Das Interesse an der Bildungspolitik von Dr. Eisenmann ist groß – das zeigte der bis auf den letzten Platz gefüllte Saal bei der Abendveranstaltung. Unter den Gästen waren neben Bürgermeister Thilo Schreiber, der Schulamtsleiterin Angela Huber, den Lehrkräften und Elternvertretern auch viele Vertreter der Musikvereine und Kirchen. In ihrem Grußwort betonte Sabine Kurtz vor den über 100 Interessierten deren wertvolle Arbeit in der außerschulischen Jugendbildung. Sie ging auch auf die Bedeutung von mehr Verbindlichkeit und Verlässlichkeit in den Schulen, aber auch in den dahinterliegenden Strukturen ein. Passend dazu verdeutlichte Dr.

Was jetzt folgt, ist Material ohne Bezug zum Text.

/-- Settles O22: each of these writes is `State.dictJob`, which queues the job in the slot of its tag or answers BUSY. -/
theorem writesStartJobs : Obligations.WritesStartJobs := by
  intro s q image id lane addr hb st cw burn r h
  have hplain (k lock : Nat) := slotShows_pairwise s q.tag.toNat k lock
  simp only [List.forall_mem_cons]
  refine ⟨?kimgLoad, ?kimgDelete, ?patchLoad, ?satRead, ?ost, ?cwCheck, ?ident, ?otpBurn, ?lock, ?complete, ?audit,
    fun _ hx => absurd hx List.not_mem_nil⟩
  case kimgLoad => exact fun hp _ => dictJob_starts h (exec_kimgLoad ..) rfl rfl (hplain _ _) hp
  case patchLoad => exact fun hp _ => dictJob_starts h (exec_patchLoad ..) rfl rfl (hplain _ _) hp
  case satRead => exact fun hp _ => dictJob_starts h (exec_satRead ..) rfl rfl (hplain _ _) hp
  case ost => exact fun hp _ => dictJob_starts h (exec_ostCmd ..) rfl rfl (hplain _ _) hp
  case cwCheck => exact fun hp _ => dictJob_starts h (exec_cwCheckCmd ..) rfl rfl (hplain _ _) hp
  case lock => exact fun hp _ => dictJob_starts h (exec_lock ..) rfl rfl (hplain _ _) hp
  case audit => exact fun hp _ => dictJob_starts h (exec_otpAudit ..) rfl rfl (hplain _ _) hp
  case kimgDelete =>
    intro hp hrule
    refine dictJob_starts h (exec_kimgDelete ..) (if_neg ?_) rfl (hplain _ _) hp
    simp only [Bool.and_eq_true, List.all_eq_true, Bool.or_eq_true, bne_iff_ne, beq_iff_eq] at hrule
    obtain ⟨hsome, hunused⟩ := hrule
    simp only [Option.isNone_iff_eq_none, List.any_eq_true, Bool.and_eq_true, bne_iff_ne, beq_iff_eq]
    rintro (hnone | ⟨t, ht, hkern, hid⟩)
    · simp [hnone] at hsome
    · exact (hunused t ht).elim (fun h => h hkern) hid
  case ident =>
    intro hp hrule
    refine dictJob_starts h (exec_idCmd ..) (if_pos ?_) rfl (slotShows_idStep_pairwise s q st _ _) hp
    simpa [and_assoc] using hrule
  case otpBurn =>
    intro hp hrule
    refine dictJob_starts h (exec_otpBurn ..) (if_neg ?_) rfl (hplain _ _) hp
    simpa [not_or] using hrule
  case complete =>
    intro hp hrule
    exact dictJob_starts h (exec_complete ..) (if_pos (by simpa using hrule)) rfl (hplain _ _) hp

end Sys2Proof.Machine
end

section
/-! SUPPORT. The conditional, repeated and partial steps, the state's operations, the dictionary service, feedback and fabric:
each step keeps the canonical form of the word memories. -/

namespace Sys2Proof.Machine

variable {s : State}

theorem State.MemOk.ite {c : Prop} {_ : Decidable c} {s t : State} (hs : s.MemOk) (ht : t.MemOk) : (if c then s else t).MemOk := by
  split <;> assumption

theorem State.MemOk.dite {c : Prop} {_ : Decidable c} {f : c → State} {g : ¬ c → State} (hf : ∀ h, (f h).MemOk) (hg : ∀ h, (g h).MemOk) :
    (if h : c then f h else g h).MemOk := by
  split
  · exact hf _
  · exact hg _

Eisenmann in ihrem Vortrag zum Thema „Gute Bildung – Beste Aussichten“ insbesondere die Maßnahmen im Rahmen ihres Qualitätskonzepts, welches neue Ansätze in der Schulentwicklung, der Unterrichtsqualität und in der Lehreraus- und -fortbildung verfolgt. Außerdem solle ein strategisches Bildungsmonitoring eingeführt werden. Etliche Maßnahmen wurden bereits umgesetzt. So wurde u.a. die umstrittene Methode Schreiben nach Gehör wieder abgeschafft und die gymnasiale Oberstufe wird reformiert.

Im Bereich der Digitalisierung an Schulen sieht die Ministerin für Baden-Württemberg großen Nachholbedarf. Es gelte jetzt, aus den Fehlern anderer zu lernen und gute Erfahrungen zu übernehmen. Mit dem Ausbau des Informatikunterrichts an den weiterführenden Schulen und der Ausweitung der Tablet-Klassen sei man bereits auf einem guten Weg. Sie appellierte aber auch an die Erziehungspartnerschaft zwischen den Eltern und den Schulen, die bei der Medienerziehung gemeinsam in der Verantwortung stünden. Im Anschluss an den Vortrag konnten die Gäste mit Dr. Eisenmann über ihre Fragen diskutieren – eine Gelegenheit, die von den Besuchern nur zu gerne genutzt wurde.